Lawmakers named to negotiate criminal justice bill

State House News Service
Published: 11/30/2017 10:31:37 PM

The task of reconciling two major criminal justice bills is ready to get underway after lawmakers on Thursday appointed a conference committee led by Rep. Claire Cronin and Sen. William Brownsberger, the co-chairs of the Judiciary Committee.

The conference committee is charged with forging a compromise that, if adopted, would represent one of the biggest overhauls of criminal justice laws in modern history. House Majority Leader Ron Mariano of Quincy and Senate Assistant Majority Leader Cynthia Creem of Newton will join Cronin and Brownsberger in the Democratic majority on the panel. Rep. Sheila Harrington of Groton and Senate Minority Leader Bruce Tarr of Gloucester are the Republican appointees.

It will be Cronin’s first conference committee, according to an aide. Mariano, a veteran lawmaker, also co-chaired this year’s marijuana legalization bill conference committee, where he worked in tandem with Rep. Mark Cusack of Braintree, who joined the House in 2011.

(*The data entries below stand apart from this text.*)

-- ==== Sys2Proof/Laws/Words.lean ====
section
/-! SUPPORT. The two's complement reading, shifts by whole bytes, and the ranges the two units' arithmetic stays in. -/

namespace Sys2Proof.Machine

/-- Reading back the word of an integer in the value range (00_scope.md section 5). -/
theorem sint_tc {x : Int} (h : InVR x) : sint (tc x) = x := by
  rw [sint, tc, BitVec.toInt_ofInt]
  have h2 : ((2 ^ 2040 : Nat) : Int) = 2 * 2 ^ 2039 := by
    rw [show (2040 : Nat) = 2039 + 1 from rfl, pow_succ, Int.natCast_mul, Int.natCast_pow, mul_comm]; simp only [Int.cast_ofNat_Int]
  apply Int.bmod_eq_of_le
  · have := h.1; rw [h2]; omega
  · have := h.2; rw [h2]; omega

/-- Every value word stands for an integer of the value range (10_state.md R21). -/
theorem sint_inVR (w : ValueWord) : InVR (sint w) := ⟨BitVec.le_toInt w, BitVec.toInt_lt⟩

theorem tc_sint (w : ValueWord) : tc (sint w) = w := BitVec.ofInt_toInt

theorem sint_inj {v w : ValueWord} (h : sint v = sint w) : v = w := BitVec.toInt_inj.1 h

/-- Shifts by whole bytes are powers of 256 (20_memory.md R29). -/
theorem byteShift_eq (k : Nat) : 256 ^ k = 2 ^ (8 * k) := by rw [pow_mul]; norm_num

/-- C2I's magnitude as a quotient or a product by a power of 256. -/
theorem c2iMagnitude_eq (size word : Nat) :
    c2iMagnitude size word = if size ≤ 3 then word / 256 ^ (3 - size) else word * 256 ^ (size - 3) := by
  simp only [c2iMagnitude, Nat.shiftRight_eq_div_pow, Nat.shiftLeft_eq, byteShift_eq]

/-- The closed form's magnitude is the stepwise one on the extracted fields. -/
theorem MAG_eq_c2iMagnitude (c : CompactWord) :
    MAG c.toNat = c2iMagnitude (sizeField c).toNat (mantissaField c).toNat := by
  rw [c2iMagnitude_eq, sizeField_toNat, mantissaField_toNat, MAG]

/-- C2I's sign predicate on the whole word's digits. -/
theorem c2iNegative_iff (c : CompactWord) :
    c2iNegative c = true ↔ c.toNat / 2 ^ 23 % 2 = 1 ∧ c.toNat % 2 ^ 23 ≠ 0 := by
  simp only [c2iNegative, signBit_eq, Bool.and_eq_true, decide_eq_true_eq, bne_iff_ne, ne_eq, ← mantissaField_toNat]
  rw [← BitVec.toNat_inj]; rfl

theorem DEC_natAbs (c : Nat) : (DEC c).natAbs = MAG c := by
  unfold DEC; split <;> simp

/-- A number below `2^n` has at most `n` bits. -/
theorem bitLength_le {v n : Nat} (h : v < 2 ^ n) : bitLength v ≤ n := by
  by_cases hv : v = 0
  · subst hv; simp
  · by_contra hc
    have h1 : 2 ^ n ≤ v := le_trans (Nat.pow_le_pow_right (by decide) (by omega)) (bitLength_spec hv).1
    omega

/-- A number from `2^n` on has more than `n` bits. -/
theorem lt_bitLength {v n : Nat} (h : 2 ^ n ≤ v) : n < bitLength v := by
  have hv : v ≠ 0 := by have := Nat.two_pow_pos n; omega
  by_contra hc
  have h1 : v < 2 ^ n := lt_of_lt_of_le (bitLength_spec hv).2 (Nat.pow_le_pow_right (by decide) (by omega))
  omega

/-- I2C's intermediate as arithmetic (41_i2c_encode.md R71, R72). -/
theorem i2cWindow_eq (v : Nat) :
    i2cWindow v = if byteLen v ≤ 3 then v * 2 ^ (8 * (3 - byteLen v)) else v / 2 ^ (8 * (byteLen v - 3)) := by
  rw [i2cWindow, windowShift, Nat.shiftLeft_eq, Nat.shiftRight_eq_div_pow]

/-- The magnitude of a value word (41_i2c_encode.md R68). -/
theorem natAbs_sint_le (w : ValueWord) : (sint w).natAbs ≤ 2 ^ 2039 := by
  have h1 := (sint_inVR w).1
  have h2 := (sint_inVR w).2
  have h3 : ((2 ^ 2039 : Nat) : Int) = 2 ^ 2039 := by rw [Int.natCast_pow]; simp only [Int.cast_ofNat_Int]
  rw [← h3] at h1 h2
  generalize 2 ^ 2039 = A at *
  omega

/-- The bytes of a value word (20_memory.md R28). -/
theorem byteOf_toNat (w : ValueWord) (i : Nat) : (byteOf w i).toNat = w.toNat / 2 ^ (8 * i) % 256 := by
  rw [byteOf, BitVec.extractLsb'_toNat, Nat.shiftRight_eq_div_pow]

end Sys2Proof.Machine
end

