/-- A larger final size means a larger magnitude; with equal sizes the same bytes are cleared. -/
theorem keptMagnitude_mono {v v' : Nat} (h : v ≤ v') : keptMagnitude v ≤ keptMagnitude v' := by
  rcases (SF_mono h).eq_or_lt with size_eq | size_lt
  · rw [← c2iMagnitude_SF_MF, ← c2iMagnitude_SF_MF, MF_eq_windowShift, MF_eq_windowShift, size_eq,
      c2iMagnitude_eq_div, c2iMagnitude_eq_div]
    exact Nat.div_le_div_right (Nat.mul_le_mul_right _ (windowShift_mono _ h))
  · by_contra hlt
    have := SF_mono (Nat.le_of_not_le hlt)
    rw [(SF_MF_keptMagnitude v).1, (SF_MF_keptMagnitude v').1] at this
    omega

/-- C2I's results are kept: their low `size - 3` bytes are zero, and their final size is at most `size`. -/
theorem keptMagnitude_c2iMagnitude {size word : Nat} (hword : word < 2 ^ 23) :
    keptMagnitude (c2iMagnitude size word) = c2iMagnitude size word := by
  apply keptMagnitude_eq_self_of_dvd
  by_cases h : size ≤ 3
  · have mag_lt : c2iMagnitude size word < 2 ^ 23 := by
      rw [c2iMagnitude_of_le h]
      exact lt_of_le_of_lt (Nat.shiftRight_le _ _) hword
    have size_le : SF (c2iMagnitude size word) ≤ 3 := SF_le (by omega)
    rw [Nat.sub_eq_zero_of_le size_le, pow_zero]
    exact one_dvd _
  · have mag_eq : c2iMagnitude size word = word * 256 ^ (size - 3) := by rw [c2iMagnitude_eq, if_neg h]
    have size_le : SF (word * 256 ^ (size - 3)) ≤ size := by
      apply SF_le
      rw [← pow_sub_mul_pow 256 (Nat.le_of_not_le h), mul_comm (256 ^ _), ← mul_assoc]
      exact Nat.mul_lt_mul_of_pos_right (by omega) (by positivity)
    rw [mag_eq]
    exact (pow_dvd_pow 256 (by omega)).mul_left _

/-! ### The round trip on the ports -/

theorem MAG_i2cCompact {w : ValueWord} (h : i2cOvf w = false) :
    MAG (i2cCompact w).toNat = keptMagnitude (sint w).natAbs := by
  rw [MAG_eq_c2iMagnitude, sizeField_i2cCompact_of_no_ovf h, mantissaField_i2cCompact, c2iMagnitude_SF_MF]

theorem natAbs_sint_c2iValue_i2cCompact {w : ValueWord} (h : i2cOvf w = false) :
    (sint (c2iValue (i2cCompact w))).natAbs = keptMagnitude (sint w).natAbs := by
  rw [natAbs_sint_c2iValue, ← MAG_eq_c2iMagnitude, MAG_i2cCompact h]

theorem sint_c2iValue_i2cCompact {w : ValueWord} (h : i2cOvf w = false) :
    sint (c2iValue (i2cCompact w)) = (sint w).sign * (keptMagnitude (sint w).natAbs : Int) := by
  rw [sint_c2iValue_signed, MAG_i2cCompact h, signBit_i2cCompact]
  rcases lt_trichotomy (sint w) 0 with hneg | hzero | hpos
  · rw [decide_eq_true hneg, if_pos rfl, Int.sign_eq_neg_one_of_neg hneg, neg_one_mul]
  · rw [hzero]
    rfl
  · rw [decide_eq_false hpos.not_gt, if_neg Bool.false_ne_true, Int.sign_eq_one_of_pos hpos, one_mul]

/-- The round trip keeps the operand exactly when it keeps its magnitude. -/
theorem c2iValue_i2cCompact_eq_self_iff {w : ValueWord} (h : i2cOvf w = false) :
    c2iValue (i2cCompact w) = w ↔ keptMagnitude (sint w).natAbs = (sint w).natAbs := by
  constructor
  · intro heq
    rw [← natAbs_sint_c2iValue_i2cCompact h, heq]
  · intro heq
    apply sint_inj
    rw [sint_c2iValue_i2cCompact h, heq, Int.sign_mul_natAbs]

/-- No C2I result is the overflow operand (42_codec_laws.md R97). -/
theorem i2cOvf_c2iValue (c : CompactWord) : i2cOvf (c2iValue c) = false := by
  rw [i2cOvf_eq_false_iff_lt, natAbs_sint_c2iValue]
  exact c2iMagnitude_lt (Nat.le_of_lt_succ (sizeField c).isLt) (mantissaField c).isLt

/-- A C2I result goes through I2C and back unchanged (42_codec_laws.md R93). -/
theorem c2iValue_i2cCompact_c2iValue (c : CompactWord) : c2iValue (i2cCompact (c2iValue c)) = c2iValue c := by
  rw [c2iValue_i2cCompact_eq_self_iff (i2cOvf_c2iValue c), natAbs_sint_c2iValue,
    keptMagnitude_c2iMagnitude (mantissaField c).isLt]

/-- Settles O27: on magnitudes the round trip is `keptMagnitude`, and what it answers is a C2I result. -/
theorem roundTripTruncatesTowardZero : Obligations.RoundTripTruncatesTowardZero := by
  unfold Obligations.RoundTripTruncatesTowardZero
  intro w hovf v k t
  exact ⟨sint_c2iValue_i2cCompact hovf,
    (c2iValue_i2cCompact_eq_self_iff hovf).trans keptMagnitude_eq_self_iff, c2iValue_i2cCompact_c2iValue _⟩

/-- Settles O32: the magnitude's byte length survives the truncation. -/
theorem roundTripKeepsTheByteLength : Obligations.RoundTripKeepsTheByteLength := by
  unfold Obligations.RoundTripKeepsTheByteLength
  refine ⟨fun w hovf => ?_, by decide +kernel⟩
  rw [natAbs_sint_c2iValue_i2cCompact hovf, byteLen_keptMagnitude]

/-- Settles O28: up to 23 bits the final size is at most 3, so no byte is cleared; with 24 bits it is 4. -/
theorem losslessUpTo23Bits : Obligations.LosslessUpTo23Bits := by
  unfold Obligations.LosslessUpTo23Bits
  intro x
  have round_trip (h : x.natAbs ≤ 0xFFFFFF) :
      sint (c2iValue (i2cCompact (tc x))) = x.sign * (keptMagnitude x.natAbs : Int) := by
    have small : x.natAbs < 2 ^ 2039 :=
      lt_of_lt_of_le (by omega : x.natAbs < 2 ^ 24) (pow_le_pow_right₀ (by decide) (by decide))
    have value_eq : sint (tc x) = x := sint_tc (inVR_of_natAbs_lt small)
    rw [sint_c2iValue_i2cCompact ((i2cOvf_eq_false_iff_lt _).mpr (by rw [value_eq]; exact small)), value_eq]
  constructor
  · intro h
    have size_le : SF x.natAbs ≤ 3 := SF_le (by omega)
    rw [round_trip (by omega), keptMagnitude, Nat.sub_eq_zero_of_le size_le, pow_zero, Nat.mod_one, Nat.sub_zero,
      Int.sign_mul_natAbs]
  · intro lower upper
    have size_eq : SF x.natAbs = 4 := SF_eq_of_bounds (by omega) (by omega)
    rw [round_trip upper, keptMagnitude, size_eq]
    rfl

end Sys2Proof.Machine
end

section
/-! Canonical words: the encoder's range, on which the two units are inverse to each other, and the order of encoded
words (42_codec_laws.md R92 to R98). -/

namespace Sys2Proof.Machine

/-! ### The canonical words are the encoder's range -/

/-- The conditions on sizes 1 and 2 say that the right shift cuts no mantissa bit. -/
theorem cuts_no_bit_iff {size word : Nat} (hsize : 1 ≤ size) :
    (size ≠ 1 ∨ word % 2 ^ 16 = 0) ∧ (size ≠ 2 ∨ word % 2 ^ 8 = 0) ↔ 256 ^ 3 ∣ word * 256 ^ size := by
  match size with
  | 1 | 2 => omega
  | n + 3 =>
    have dvd : 256 ^ 3 ∣ word * 256 ^ (n + 3) := (Dvd.intro_left _ (pow_add 256 n 3).symm).mul_left _
    exact iff_of_true ⟨.inl (by omega), .inl (by omega)⟩ dvd

theorem canonical_iff (c : CompactWord) :
    canonical c = true ↔ c = 0#32 ∨ (0x8000 ≤ (mantissaField c).toNat ∧ 1 ≤ (sizeField c).toNat ∧
      256 ^ 3 ∣ (mantissaField c).toNat * 256 ^ (sizeField c).toNat) := by
  simp only [canonical, Bool.or_eq_true, Bool.and_eq_true, beq_iff_eq, bne_iff_ne, decide_eq_true_iff, and_assoc]
  refine or_congr_right (and_congr_right fun _ => and_congr_right fun hsize => cuts_no_bit_iff hsize)

theorem canonical_i2cCompact {w : ValueWord} (h : i2cOvf w = false) : canonical (i2cCompact w) = true := by
  by_cases hw : sint w = 0
  · obtain rfl := sint_eq_zero_iff.mp hw
    decide +kernel
  · have hv : (sint w).natAbs ≠ 0 := Int.natAbs_ne_zero.mpr hw
    rw [canonical_iff, mantissaField_i2cCompact, sizeField_i2cCompact_of_no_ovf h]
    exact .inr ⟨le_MF hv, SF_pos hv, dvd_MF_mul_pow_SF _⟩

/-- Re-encoding a canonical word finds its own fields again. -/
theorem i2cCompact_c2iValue_of_canonical {c : CompactWord} (h : canonical c = true) :
    i2cCompact (c2iValue c) = c := by
  rcases (canonical_iff c).mp h with rfl | ⟨hle, -, hdvd⟩
  · decide +kernel
  · obtain ⟨size_eq, word_eq⟩ := SF_MF_c2iMagnitude (mantissaField c).isLt hle hdvd
    have mag_ne_zero : MAG c.toNat ≠ 0 := by
      rw [MAG_eq_c2iMagnitude, ne_eq, ← MF_eq_zero_iff, word_eq]
      omega
    obtain ⟨negative_iff, -⟩ := c2iSignOfTheResult c
    apply compactWord_ext
    · rw [sizeField_i2cCompact_of_no_ovf (i2cOvf_c2iValue c), natAbs_sint_c2iValue, size_eq]
    · rw [signBit_i2cCompact, Bool.eq_iff_iff, decide_eq_true_iff, negative_iff]
      exact and_iff_left mag_ne_zero
    · rw [mantissaField_i2cCompact, natAbs_sint_c2iValue, word_eq]
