-- ==== Sys2Proof/Machine/Tables.lean ====
section
/-! DEFINITION. The block's parameters (00_scope.md R6) and its hardwired constant tables (10_state.md R33 to R35). -/

namespace Sys2Proof.Machine

/-- `CAP`, the cells of a buffer (R6). -/
def capacity : Nat := 256

/-- `MAX_STR`, the longest encoded string (R6). -/
def maxStr : Nat := 90

/-- `VER_MAX`, the largest legal witness version (R6). -/
def verMax : Nat := 16

/-- `PROG_MIN`, the fewest bytes of a witness program (R6). -/
def progMin : Nat := 2

/-- `PROG_MAX`, the most bytes of a witness program (R6). -/
def progMax : Nat := 40

/-- `V0_LENS`, the byte counts of a version-0 program (R6). -/
def v0Lens : List Nat := [20, 32]

/-- `CSUM_LEN`, the symbols of a checksum (R6). -/
def csumLen : Nat := 6

/-- The separator `1` (R13). -/
def separator : Byte := 0x31

/-- The two checksum variants (R13, R57). -/
inductive Variant where
  /-- VAR = 0. -/
  | bech32
  /-- VAR = 1. -/
  | bech32m
deriving DecidableEq, Repr

/-- `K(variant)`, the KVAR table (R35). -/
def variantConstant : Variant → Word
  | .bech32 => 0x00000001
  | .bech32m => 0x2bc830a3

/-- GEN (R34). -/
def generators : List Word := [0x3b6a57b2, 0x26508e6d, 0x1ea119fa, 0x3d4233dd, 0x2a1462b3]

/-- CHARSET (R33): entry s is the code of character s of "qpzry9x8gf2tvdw0s3jn54khce6mua7l". -/
def charset : List Byte :=
  [0x71, 0x70, 0x7A, 0x72, 0x79, 0x39, 0x78, 0x38] ++
  [0x67, 0x66, 0x32, 0x74, 0x76, 0x64, 0x77, 0x30] ++
  [0x73, 0x33, 0x6A, 0x6E, 0x35, 0x34, 0x6B, 0x68] ++
  [0x63, 0x65, 0x36, 0x6D, 0x75, 0x61, 0x37, 0x6C]

end Sys2Proof.Machine
end

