-- ==== Sys2Proof/Machine/Step.lean ====
section
/-! DEFINITION. One step of the whole machine: one host access, one completion or one reset (R50, R126). -/

namespace Sys2Proof.Machine

/-- One step: whoever's turn it is moves once. -/
def step (s : State) : Host.Outcome State Fault Refusal :=
  match takeTurn s with
  | (.host, t) => .next (hostStep t)
  | (.unit, t) => unitStep t
  | (.reset, t) => .next (resetBlock t)

/-- The state with a command word in flight, so that the very next step completes it. The block fetches nothing (R31): its
next instruction is the word the host last wrote to CMD (log entry 6). -/
def State.withFetchWord (s : State) (nbits w : Nat) : State := launchNext s (tableWord nbits w)

end Sys2Proof.Machine
end

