/-- By hand from R106 and R107 (log entry 16): HRP "A", version 10, and a program whose string A1254234963493608 has
no lowercase letter. Lowercased it reads "a", over which the checksum does not verify. -/
theorem test_addrEncode_checksumMismatch :
    shown (step (running 0x000A000B (codes ['A']) (cells [165, 85, 26, 151, 81]))) =
      [1290, 0, 0, 0] := by decide +kernel

/-- Vector D10. -/
theorem test_addrDecode :
    shown (step (running 0x0000000C (codes ['b', 'c']) (codes ['b', 'c', '1', 's', 'l', 'a', 'q', 'q', 'x', 'n', 'p', '7', 'h', 'u']))) =
      [6, 272, 2, 0, 255, 64] := by decide +kernel

/-- Vector D12: BECH32M at version 0. -/
theorem test_addrDecode_variant :
    shown (step (running 0x0000000C (codes ['b', 'c']) (codes ['b', 'c', '1', 'q', 'q', 'q', 'q', 'q', 'q', 'q', 'q', 'q', 'q', 'q', 'q', 'q', 'q', 'q', 'q', 'q', 'q', 'q', 'q', 'q', 'q', 'q', 'q', 'q', 'q', 'q', 'q', 'q', 'q', 'q', 'q', 'q', 's', '9', 'w', 'c', 'x', 'j']))) =
      [2314, 0, 0, 0] := by decide +kernel

/-- Vector I2: an illegal word completes with IllegalCommand. -/
theorem test_illegal :
    shown (step (running 0x0000001F [] [])) =
      [4874, 0, 0, 0] := by decide +kernel

/-! ### The port and the other steps -/

/-- R43: a buffer word's lowest byte goes to its lowest cell. -/
theorem test_write_littleEndian :
    (bufPrefix (afterWrite State.reset 0x404 0x44332211).bufH 8).drop 4 = [0x11, 0x22, 0x33, 0x44] := by decide +kernel

/-- R24: a length register keeps bits 8:0. -/
theorem test_write_length : readData (afterWrite State.reset 0x008 0xFFFFFF01) 0x008 = 0x00000101 := by decide

/-- R45: a misaligned write launches nothing and responds ERR. -/
theorem test_write_misaligned : (afterWrite State.reset 0x001 0).busy = false ∧ portResponse 0x001 = .err := by decide

/-- R65, R70: a write while BUSY = 1 is dropped, and STATUS then reads BUSY and WR_IGNORED. -/
theorem test_write_busy :
    readData (afterWrite (running 0 [] []) 0x008 5) 0x004 = 0x00000011 ∧
      readData (afterWrite (running 0 [] []) 0x008 5) 0x008 = 0 := by decide

/-- R128: a reset turn abandons the command in flight. -/
theorem test_reset_abandons :
    shown (step { running 0x00050001 [] [] with turns := [.reset] }) = [0, 0, 0, 0] := by decide +kernel

/-- R63: the command pseudo-instruction's one write, whatever the mnemonic uses of its fields. -/
theorem test_pseudo_cmd :
    cmdStmts .csumCreate (v := variantValue .bech32m) = [.wr 0x000 0x00000105] ∧
      cmdStmts .nop (i := 1) = [.wr 0x000 0x00010000] ∧ cmdStmts .csumCreate (p := 1) = [.wr 0x000 0x00000405] ∧
      cmdStmts .addrEncode (v := 1) (p := 1) (i := 16) = [.wr 0x000 0x0010050B] := by decide

/-- R63: a literal's last word is filled with zeros. -/
theorem test_pseudo :
    loadStmts 0x500 [0x61, 0x31, 0x32, 0x75, 0x65] = [.wr 0x500 0x75323161, .wr 0x504 0x00000065] ∧
      setlenStmts 0x00C [0x61, 0x31, 0x32, 0x75, 0x65] = [.wr 0x00C 5] ∧
      dumpStmts 0x600 5 = [.rd 0x600, .rd 0x604] := by decide

/-- R63: WAIT reads STATUS again while DONE = 0, and goes on once it reads 1. -/
theorem test_wait :
    (hostStep { running 0 [] [] with host := [.wait] }).host = [.wait] ∧
      (hostStep { complete (running 0 [] []) (.fail .illegalCommand) with host := [.wait] }).host = [] := by
  decide +kernel
/-! ### Witnesses: for each statement with hypotheses, a state and operands that meet them, clause by clause -/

A top agenda item for civil liberties activists for years, changes to criminal sentencing and prison practices hit the docket of the House and Senate this fall. Along with proposals for reducing health care costs, the criminal justice bill is one of the top undertakings of a legislative session that kicked off in January with hefty pay raises for committee chairs and party leaders.

Gov. Charlie Baker could be presented with a major reform bill as he ramps up his campaign for re-election. The omnibus bills are not based on any similar bill filed by the governor, who joined legislative leaders earlier this session in backing a narrow bill allowing certain people serving mandatory minimum sentences for drug crimes to earn good time towards an early release from incarceration. The House passed that bill, which is pending in the Senate.

The Senate on Oct. 27 voted 27-10 on its omnibus bill raising the age of juvenile court jurisdiction to encompass 18-year-olds, repealing mandatory minimum sentences for cocaine-trafficking and other crimes, while also specifically making narcotics dealers subject to second-degree murder charges if their products kill a user.

On Nov. 14 the House voted 144-9 to pass legislation creating new opportunities for expungement of criminal records, repealing some mandatory minimum sentences for drug dealing while leaving existing penalties in place for cocaine trafficking, and enhancing penalties for repeat drunk drivers.

Both bills generally seek to grant judges greater leeway in sentencing street-level drug dealers while taking a stricter approach towards certain offenses – such as dealing large quantities of fentanyl.

“These bills are all about balance,” House Ways and Means Chairman Jeffrey Sanchez said when the House began debating its bill. “How do we make sure that we ensure the public safety of the commonwealth and also help those in the criminal justice system who want to turn their life around? We do this through a number of practical and extremely progressive policies.”

The Senate bill generally goes farther than the House in reining in practices that advocates say have led to widespread incarceration, disproportionately locking up black and Latino individuals.

“We need to fight like hell for this bill,” Sen. Sonia Chang-Diaz, a Jamaica Plain senator, said at a State House rally for the Senate bill in October, which was held before the bill’s passage. “To protect it, to advance it, and we should not accept anything less.”

Tarr, who prefers the House version, forecast an intense process that is more likely than not to result in a compromise bill to send to Gov. Charlie Baker’s desk.